-- ==== Sys2Proof/Laws/Note.lean ====
section
/-! SUPPORT. What a record of the letterbook, an interrupt, and the note of a host write leave: a record changes only the observation unit, the mirror engine and OBS_LB_SEQ (spec/17 R455, R456). -/

namespace Sys2Proof.Machine

/-- What the making of a letterbook record leaves of a state. -/
structure Noted (s t : State) : Prop where
  b : t.b = s.b
  pending : t.pending = s.pending
  time : t.time = s.time
  out : t.out = s.out
  nid : t.nid = s.nid
  free : t.free = s.free
  qs : t.qs = s.qs
  cmds : t.cmds = s.cmds
  units : t.units = s.units
  pcls : t.pcls = s.pcls
  eds : t.eds = s.eds
  ops : t.ops = s.ops
  mreqs : t.mreqs = s.mreqs
  lreqs : t.lreqs = s.lreqs
  locks : t.locks = s.locks
  lout : t.lout = s.lout
  lcr : t.lcr = s.lcr
  ltx : t.ltx = s.ltx
  lret : t.lret = s.lret
  ltxn : t.ltxn = s.ltxn
  linkOut : t.linkOut = s.linkOut
  lsigs : t.lsigs = s.lsigs
  lpart : t.lpart = s.lpart
  lrx : t.lrx = s.lrx
  lneg : t.lneg = s.lneg
  gmem : t.gmem = s.gmem
  colls : t.colls = s.colls
  colRx : t.colRx = s.colRx
  colN : t.colN = s.colN
  tsync : t.tsync = s.tsync
  gal : t.gal = s.gal
  ph : t.ph = s.ph
  waits : t.waits = s.waits
  watches : t.watches = s.watches
  sch : t.sch = s.sch
  stns : t.stns = s.stns
  xlt : t.xlt = s.xlt
  flt : t.flt = s.flt
  pwr : t.pwr = s.pwr
  fw : t.fw = s.fw
  cmt : t.cmt = s.cmt
  prt : t.prt = s.prt
  tap : t.tap = s.tap
  latch : t.latch = s.latch
  cbuf : t.cbuf = s.cbuf
  stall : t.stall = s.stall
  cyc : t.cyc = s.cyc
  irq : t.irq = s.irq
  rr : t.rr = s.rr
  rst : t.rst = s.rst
  f : ∀ (y : Fld) (j : Nat), y.key j ≠ F.OBS_LB_SEQ_SEQ.key 0 → t.f y j = s.f y j

theorem Noted.rfl' (s : State) : Noted s s := by constructor <;> intros <;> rfl

theorem Noted.trans {s t u : State} (h : Noted s t) (k : Noted t u) : Noted s u := by
  constructor
  · exact k.b.trans h.b
  · exact k.pending.trans h.pending
  · exact k.time.trans h.time
  · exact k.out.trans h.out
  · exact k.nid.trans h.nid
  · exact k.free.trans h.free
  · exact k.qs.trans h.qs
  · exact k.cmds.trans h.cmds
  · exact k.units.trans h.units
  · exact k.pcls.trans h.pcls
  · exact k.eds.trans h.eds
  · exact k.ops.trans h.ops
  · exact k.mreqs.trans h.mreqs
  · exact k.lreqs.trans h.lreqs
  · exact k.locks.trans h.locks
  · exact k.lout.trans h.lout
  · exact k.lcr.trans h.lcr
  · exact k.ltx.trans h.ltx
  · exact k.lret.trans h.lret
  · exact k.ltxn.trans h.ltxn
  · exact k.linkOut.trans h.linkOut
  · exact k.lsigs.trans h.lsigs
  · exact k.lpart.trans h.lpart
  · exact k.lrx.trans h.lrx
  · exact k.lneg.trans h.lneg
  · exact k.gmem.trans h.gmem
  · exact k.colls.trans h.colls
  · exact k.colRx.trans h.colRx
  · exact k.colN.trans h.colN
  · exact k.tsync.trans h.tsync
  · exact k.gal.trans h.gal
  · exact k.ph.trans h.ph
  · exact k.waits.trans h.waits
  · exact k.watches.trans h.watches
  · exact k.sch.trans h.sch
  · exact k.stns.trans h.stns
  · exact k.xlt.trans h.xlt
  · exact k.flt.trans h.flt
  · exact k.pwr.trans h.pwr
  · exact k.fw.trans h.fw
  · exact k.cmt.trans h.cmt
  · exact k.prt.trans h.prt
  · exact k.tap.trans h.tap
  · exact k.latch.trans h.latch
  · exact k.cbuf.trans h.cbuf
  · exact k.stall.trans h.stall
  · exact k.cyc.trans h.cyc
  · exact k.irq.trans h.irq
  · exact k.rr.trans h.rr
  · exact k.rst.trans h.rst
  · intro y j hy; exact (k.f y j hy).trans (h.f y j hy)

theorem noted_obs (s : State) (o : Obs) : Noted s { s with obs := o } := by constructor <;> intros <;> rfl

theorem noted_seq (s : State) (k : Nat) : Noted s (s.incF F.OBS_LB_SEQ_SEQ 0 k) := by
  constructor
  case f => intro y j hy; exact mget_mset_ne _ _ _ _ _ hy
  all_goals rfl

theorem noted_lbAdd (s : State) (ws : List W64) : Noted s (s.lbAdd ws) :=
  (noted_obs s { s.obs with made := s.obs.made ++ [ws] }).trans (noted_seq _ 1)

theorem noted_mirror (s : State) (r : ERec) : Noted s (s.mirror r) := by
  unfold State.mirror; split
  · constructor <;> intros <;> rfl
  · exact Noted.rfl' s

/-- The end of a record: the header first when one is due. -/
theorem noted_head (s t : State) (h : Noted s t) (ws : List W64) (c : Prop) [Decidable c] (kind : Nat) (part : Option Nat) (q w2 w3 : Nat) :
    Noted s (if c then t else
      let u := if t.obs.hdrDue then State.lbAdd { t with obs := { t.obs with hdrDue := false } } ws else t
      u.lbAdd (u.lbWords kind part q w2 w3)) := by
  split
  · exact h
  · have hu : Noted s (if t.obs.hdrDue then State.lbAdd { t with obs := { t.obs with hdrDue := false } } ws else t) := by
      split
      · exact (h.trans (noted_obs t _)).trans (noted_lbAdd _ ws)
      · exact h
    exact hu.trans (noted_lbAdd _ _)

/-- A letterbook record changes only the observation unit, the mirror engine and OBS_LB_SEQ. -/
theorem noted_note (s : State) (part : Option Nat) (full : Bool) (kind : Nat) (q : Option Nat) (w2 w3 : Nat) :
    Noted s (s.note part full kind q w2 w3) := by
  cases q with
  | none => exact noted_head s s (Noted.rfl' s) _ _ kind part _ w2 w3
  | some n =>
    by_cases hc : full = false ∧ s.mirrored n = true
    · have hm := noted_mirror s (.decision (s.lbWords kind part n w2 w3))
      have := noted_head s _ hm
      simp only [State.note, hc, and_self, if_true]
      exact this _ _ kind part _ w2 w3
    · have := noted_head s s (Noted.rfl' s)
      simp only [State.note, hc, if_false]
      exact this _ _ kind part _ w2 w3

/-- The note of a host write (spec/17 R456). -/
theorem noted_hostWr (s : State) (q : Option Nat) (off v : Nat) : Noted s (hostWr s q off v) := noted_note _ _ _ _ _ _ _

end Sys2Proof.Machine
end

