/-- The command of a LAUNCH goes to the engine of its unit's port (spec/18 R483). -/
theorem sendUnit_launch {u : Wunit} {e np pin port eg md pl sub : _} (num : Option Nat) (hbody : c.body = .launch np pin port eg md pl sub)
    (hplace : u.place = .port e) : sendUnit s c u num = s.emit (.eCmd e (engHeader s u 0 0 0 0) pl) := by
  simp only [sendUnit, hbody, hplace, payloadOf]

end

/-! ### Tiles start (spec/04 R134) -/

/-- The tile launches when its slot is free: it is one of the first, or the tile before it in the slot has been resolved. -/
def SlotFree (c : Cmd) (t : TileSt) : Prop :=
  t.k < (tileHdr c.buf).nslot ∨ ∀ y ∈ c.tiles, y.k = t.k - (tileHdr c.buf).nslot → y.st = 4

section
variable {s t : State} {q : Nat} {c : Cmd} {tile : TileSt}

theorem exec_tileLaunchStart (h : tileStart s.clear q = t) : exec (.tileLaunchStart q) s = .next (s.close t) := by
  rw [← h]; rfl

theorem slotFree_iff : SlotFree c tile ↔
    tile.k < (tileHdr c.buf).nslot ∨ (c.tiles.any fun x => x.k == tile.k - (tileHdr c.buf).nslot && x.st != 4) = false := by
  simp [SlotFree]

theorem tileStart_of_none (h : s.cmds.find? (tileWaits q) = none) : tileStart s q = s := by
  simp [tileStart, h]

section
variable (hc : s.cmds.find? (tileWaits q) = some c) (ht : c.tiles.find? (·.st == 0) = some tile)
include hc ht

theorem tileStart_of_slot (h : SlotFree c tile) : tileStart s q = tileNext (s.setCmd (setTile c { tile with st := 1 })) c.id := by
  simp only [tileStart, hc, ht]
  exact if_pos (slotFree_iff.mp h)

theorem tileStart_without_slot (h : ¬ SlotFree c tile) : tileStart s q = s := by
  simp only [tileStart, hc, ht]
  exact if_neg (mt slotFree_iff.mpr h)

end

end

/-! ### Resolve writes begin (spec/04 R135, spec/06 R163) -/

/-- The queue that courier `k` serves next. -/
def courierTurn (s : State) (k : Nat) : Option Nat :=
  (courierOrder s).find? fun x => (resolveReady s k x).isSome || (ungroupedPlan s k x).any fun e => e.2.pl == .courier k

/-- The unit of a resolve write, which no watchdog limits (log 87). -/
def resolveUnit (s : State) (c : Cmd) (k : Nat) (tile : TileSt) : Wunit :=
  { newUnit s c (.courier k) tile.k false 0 with deadline := none }

/-- The state in which the unit of a resolve write has been added. -/
def resolveState (s : State) (c : Cmd) (k : Nat) (tile : TileSt) : State :=
  let t := (addUnit s c (.courier k) tile.k false 0).1
  { t with units := t.units.map fun (u : Wunit) => if u.id = s.nid then { u with deadline := none } else u }

/-- The tile whose resolve write begins, at its first row. -/
def TileSt.resolving (t : TileSt) : TileSt := { t with st := 5, row := 0 }

/-- The command of a tile whose resolve write begins. -/
def Cmd.resolving (c : Cmd) (k : Nat) (tile : TileSt) : Cmd := { setTile (c.ranOn (.courier k)) tile.resolving with live := c.live + 1 }

section
variable {s t : State} {q k : Nat} {c : Cmd} {tile : TileSt}

theorem exec_tileResolveWrite (h : resolveStart s.clear q k = t) : exec (.tileResolveWrite q k) s = .next (s.close t) := by
  rw [← h]; rfl

theorem resolveStart_of_no_turn (h : schRuns s = false ∨ windowOver s = true ∨ courierTurn s k ≠ some q) : resolveStart s q k = s :=
  if_pos h

section
variable (hc : s.cmd? c.id = some c) (hnid : s.unit? s.nid = none)
include hc hnid

theorem unitAdded_resolveState (k : Nat) (tile : TileSt) : UnitAdded s (resolveState s c k tile) c (.courier k) (resolveUnit s c k tile) := by
  have h := unitAdded_addUnit hc (.courier k) tile.k false 0
  refine ⟨?_, h.cmds, h.qs, h.gal, h.ops, h.out⟩
  have hkeep : s.units.map (fun (u : Wunit) => if u.id = s.nid then { u with deadline := none } else u) = s.units :=
    (List.map_congr_left fun u hu => if_neg (unit_id_ne hnid u hu)).trans (List.map_id' _)
  simp only [resolveState]
  rw [h.units, List.map_append, hkeep]
  simp [newUnit, resolveUnit]

/-- When its queue is next and no record governs it, the resolve write of a tile that has completed begins. -/
theorem resolveStart_of_turn (hruns : schRuns s = true) (hwin : windowOver s = false) (hturn : courierTurn s k = some q)
    (hready : resolveReady s k q = some (c, tile)) (hfree : s.verdict (s.qPart q) (some q) (.place 2 k) = .free) :
    resolveStart s q k = resolveRow ((resolveState s c k tile).setCmd (c.resolving k tile)) (c.resolving k tile) tile.resolving (resolveUnit s c k tile) := by
  have hadd := unitAdded_resolveState hc hnid k tile
  have hunit : (resolveState s c k tile).unit? s.nid = some (resolveUnit s c k tile) := unit?_of_append (u := resolveUnit s c k tile) hnid hadd.units
  have hgo : ¬ (schRuns s = false ∨ windowOver s = true ∨ courierTurn s k ≠ some q) := by simp [hruns, hwin, hturn]
  have hstart : resolveStart s q k = match (resolveState s c k tile).unit? s.nid, (resolveState s c k tile).cmd? c.id with
      | some u, some d => resolveRow ((resolveState s c k tile).setCmd { setTile d tile.resolving with live := d.live + 1 })
          { setTile d tile.resolving with live := d.live + 1 } tile.resolving u
      | _, _ => resolveState s c k tile := by
    refine (if_neg hgo).trans ?_
    rw [hready]
    dsimp -zeta only
    rw [hfree]
    rfl
  rw [hstart, hunit, hadd.cmd hc]
  rfl

end

end

/-! ### Migration (spec/04 R127, R128, R130) -/

/-- The placements that a migration of kind `kind` closes. -/
def closedBy (kind old : Nat) : Place → Bool
  | .stations .. => kind == 2
  | pl => kind != 2 && onPort old pl

/-- A queue after a migration. -/
def Queue.migrated (Q : Queue) (kind old new : Nat) : Queue :=
  { Q with
    pepoch := Q.pepoch + 1
    portMap := if kind = 0 then mset (Q.portMap.map fun e => if e.2 = old then (e.1, new) else e) old new else Q.portMap
    removed := if kind ≤ 1 then Q.removed.filter (fun k => k != old && (kind == 1 || k != new)) ++ [old] else Q.removed
    stOff := if kind = 2 then new else Q.stOff }

/-- The commands of a queue that ran on a closed placement carry MIGRATED. -/
def markMigrated (q kind old : Nat) (l : List Cmd) : List Cmd :=
  l.map fun c => if c.q = q ∧ c.ran.any (closedBy kind old) then { c with migrated := true } else c

/-- A migration that the block cannot make: of a port that nothing can stand for, of no kind, of a port or to a station that is not there. -/
def MigrateRefused (s : State) (kind old new : Nat) : Prop :=
  (kind = 0 ∧ replacement s old new = false) ∨ 2 < kind ∨ (kind = 1 ∧ s.b.eports ≤ old) ∨ (kind = 2 ∧ s.b.stations ≤ new)

/-- What a migration leaves: the queue and its commands are changed, no other queue. -/
structure Migrated (s t : State) (q kind old new : Nat) : Prop where
  same : t.q q = (s.q q).migrated kind old new
  other : ∀ x, x ≠ q → t.q x = s.q x
  cmds : t.cmds = markMigrated q kind old s.cmds
  units : t.units = s.units
  gal : t.gal = s.gal
  ph : t.ph = s.ph

section
variable {s t : State} {q kind old new : Nat}

theorem exec_migration (h : migrate s.clear q kind old new = t) : exec (.migration q kind old new) s = .next (s.close t) := by
  rw [← h]; rfl

theorem migrate_of_refused (h : MigrateRefused s kind old new) : migrate s q kind old new = s :=
  if_pos (.inr (.inr (.inr (.inr h))))

/-- A migration of an enabled queue that no record governs, by a postmaster core that runs. -/
theorem migrated_migrate (hst : (s.q q).st ≠ .disabled) (hctl : s.ctlOn = true) (hcore : s.coreUp 4 = true ∨ s.coreUp 5 = true)
    (hfree : s.verdict (s.qPart q) (some q) (.queue q) = .free) (h : ¬ MigrateRefused s kind old new) :
    Migrated s (migrate s q kind old new) q kind old new := by
  let m : State := { s with cmds := markMigrated q kind old s.cmds }
  let Q := (s.q q).migrated kind old new
  let x := Q.pepoch.toNat * 2 ^ 32 + old % 256 * 256 + new % 256
  have heq : migrate s q kind old new = (m.setQ q Q).note (some (s.qPart q)) false 7 (some q) 0 x := by
    have hcore' : (s.coreUp 4 || s.coreUp 5) = true := by simpa using hcore
    unfold MigrateRefused at h
    rw [migrate, hfree]
    refine (if_neg ?_).trans rfl
    simp [hst, hctl, hcore', h]
  have hn := noted_note (m.setQ q Q) (some (s.qPart q)) false 7 (some q) 0 x
  rw [heq]
  exact ⟨(q_of_qs hn.qs q).trans (State.q_setQ_same ..), fun x hx => (q_of_qs hn.qs x).trans (State.q_setQ_ne m q x _ hx), hn.cmds, hn.units, hn.gal, hn.ph⟩

end

/-! #### What each kind changes of the queue -/

section
variable (Q : Queue) (old new : Nat)

/-- Kind 0: the pinned port is the new one. -/
theorem Queue.migrated_replaces (h : new ≠ old) : mget old (Q.migrated 0 old new).portMap old = new ∧ (Q.migrated 0 old new).removed.contains old = true ∧
    (Q.migrated 0 old new).removed.contains new = false ∧ (Q.migrated 0 old new).stOff = Q.stOff := by
  refine ⟨mget_mset_same .., ?_, ?_, rfl⟩ <;> simp [Queue.migrated, h]

/-- Kind 1: the port is no longer one of the queue's groups'. -/
theorem Queue.migrated_removes : (Q.migrated 1 old new).removed.contains old = true ∧ (Q.migrated 1 old new).portMap = Q.portMap := by
  simp [Queue.migrated]

end

theorem ne_of_replacement {s : State} {old new : Nat} (h : replacement s old new = true) : new ≠ old := by
  simp only [replacement, Bool.and_eq_true, bne_iff_ne] at h
  obtain ⟨⟨⟨⟨-, hne⟩, -⟩, -⟩, -⟩ := h
  exact hne

/-! ### The clauses -/

/-- Settles O24: each row runs its operation, and each clause names the branch that the operation takes. -/
theorem unitsAreAdmittedInOrder : Obligations.UnitsAreAdmittedInOrder := by
  intro s k q kind old new e c x t
  refine ⟨?stopped, ?runs, ?launch, ?noTile, ?tile, ?resolve, ?migration⟩
  case stopped => exact fun h => exec_unitAdmission (unitAdmission_of_stopped (s := s.clear) h)
  case runs =>
    intro hruns
    refine ⟨fun hgone hrelay => ?_, fun hgone hrelay => ?_, fun hnone hplan => ?_, fun hnone hplan => ?_⟩ <;> refine exec_unitAdmission ?_
    · exact unitAdmission_of_gone (s := s.clear) hruns hgone hrelay
    · exact unitAdmission_of_relay_gone (s := s.clear) hruns hgone hrelay
    · exact unitAdmission_of_plan (s := s.clear) hruns hnone hplan
    · exact unitAdmission_of_no_plan (s := s.clear) hruns hnone hplan
  case launch =>
    intro np pin port eg md pl sub hbody hport hmask hc hnid hfree
    have hkey : admitKey c x = .place 0 e := by simp [admitKey, hbody, hport, Place.code]
    have hlaunched := Cmd.admitted_launch (c := c.ranOn x.pl) hbody hmask
    have hadd := (unitAdded_addUnit hc x.pl x.ix x.share x.est).noteShare x
    refine ⟨admittedState s c x, newUnit s c x.pl x.ix x.share x.est, ?_, hadd.units, rfl, hport, rfl, rfl, ?_, hadd.qs, hadd.gal, hadd.out⟩
    · rw [doAdmit_one hmask hc hnid (hkey ▸ hfree), hlaunched]
      exact sendUnit_launch x.num hbody hport
    · rw [cmd?_admittedState hmask hc, hlaunched]
      rfl
  case noTile => exact fun h => exec_tileLaunchStart (tileStart_of_none (s := s.clear) h)
  case tile =>
    exact fun hc ht => ⟨fun h => exec_tileLaunchStart (tileStart_of_slot (s := s.clear) hc ht h),
      fun h => exec_tileLaunchStart (tileStart_without_slot (s := s.clear) hc ht h)⟩
  case resolve =>
    refine ⟨fun h => exec_tileResolveWrite (resolveStart_of_no_turn (s := s.clear) h), fun hruns hwin hturn hready hfree hc hnid => ?_⟩
    have hadd := unitAdded_resolveState (s := s.clear) hc hnid k t
    exact ⟨resolveState s.clear c k t, c.resolving k t, resolveUnit s.clear c k t, hadd.units, rfl, rfl, rfl, rfl, rfl, rfl, rfl, rfl, rfl, hadd.qs, hadd.gal, hadd.ops,
      exec_tileResolveWrite (resolveStart_of_turn (s := s.clear) hc hnid hruns hwin hturn hready hfree)⟩
  case migration =>
    intro hst hctl hcore hfree
    have hmoves (kind : Nat) (h : ¬ MigrateRefused s kind old new) := migrated_migrate (s := s.clear) (kind := kind) hst hctl hcore hfree h
    refine ⟨fun hrep => ?_, fun hno => exec_migration (migrate_of_refused (s := s.clear) (.inl ⟨rfl, hno⟩)), fun hold => ?_, fun hnew => ?_,
      fun hkind => exec_migration (migrate_of_refused (s := s.clear) (.inr (.inl hkind)))⟩
    · have h := hmoves 0 (by simp [MigrateRefused, hrep])
      obtain ⟨hmap, hremoved, hkept, hoff⟩ := (s.q q).migrated_replaces old new (ne_of_replacement hrep)
      refine ⟨_, exec_migration rfl, ?_⟩
      rw [h.same]
      refine ⟨hmap, rfl, hremoved, hkept, hoff, h.cmds.trans ?_, h.units, h.gal, h.ph, h.other⟩
      have hclosed : closedBy 0 old = fun pl => match pl with | .stations .. => false | pl => onPort old pl := by
        funext pl
        cases pl <;> rfl
      rw [markMigrated, hclosed]
      rfl
    · have h := hmoves 1 (by simp [MigrateRefused, hold])
      obtain ⟨hremoved, hmap⟩ := (s.q q).migrated_removes old new
      refine ⟨_, exec_migration rfl, ?_⟩
      rw [h.same]
      exact ⟨hremoved, rfl, hmap, h.gal, h.units, h.other⟩
    · have h := hmoves 2 (by simp [MigrateRefused, hnew])
      refine ⟨_, exec_migration rfl, ?_⟩
      rw [h.same]
      exact ⟨rfl, rfl, rfl, rfl, h.gal, h.units, h.other⟩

[PROBLEM STATEMENT]
Starting at the first line of the entries above, please extract each line up to and including the line with "R455, R456). -/", unchanged, and add nothing.

[RESPONSE TO THE EXERCISE]
-- ==== Sys2Proof/Laws/Note.lean ====
section
/-! SUPPORT. What a record of the letterbook, an interrupt, and the note of a host write leave: a record changes only the observation unit, the mirror engine and OBS_LB_SEQ (spec/17 R455, R456). -/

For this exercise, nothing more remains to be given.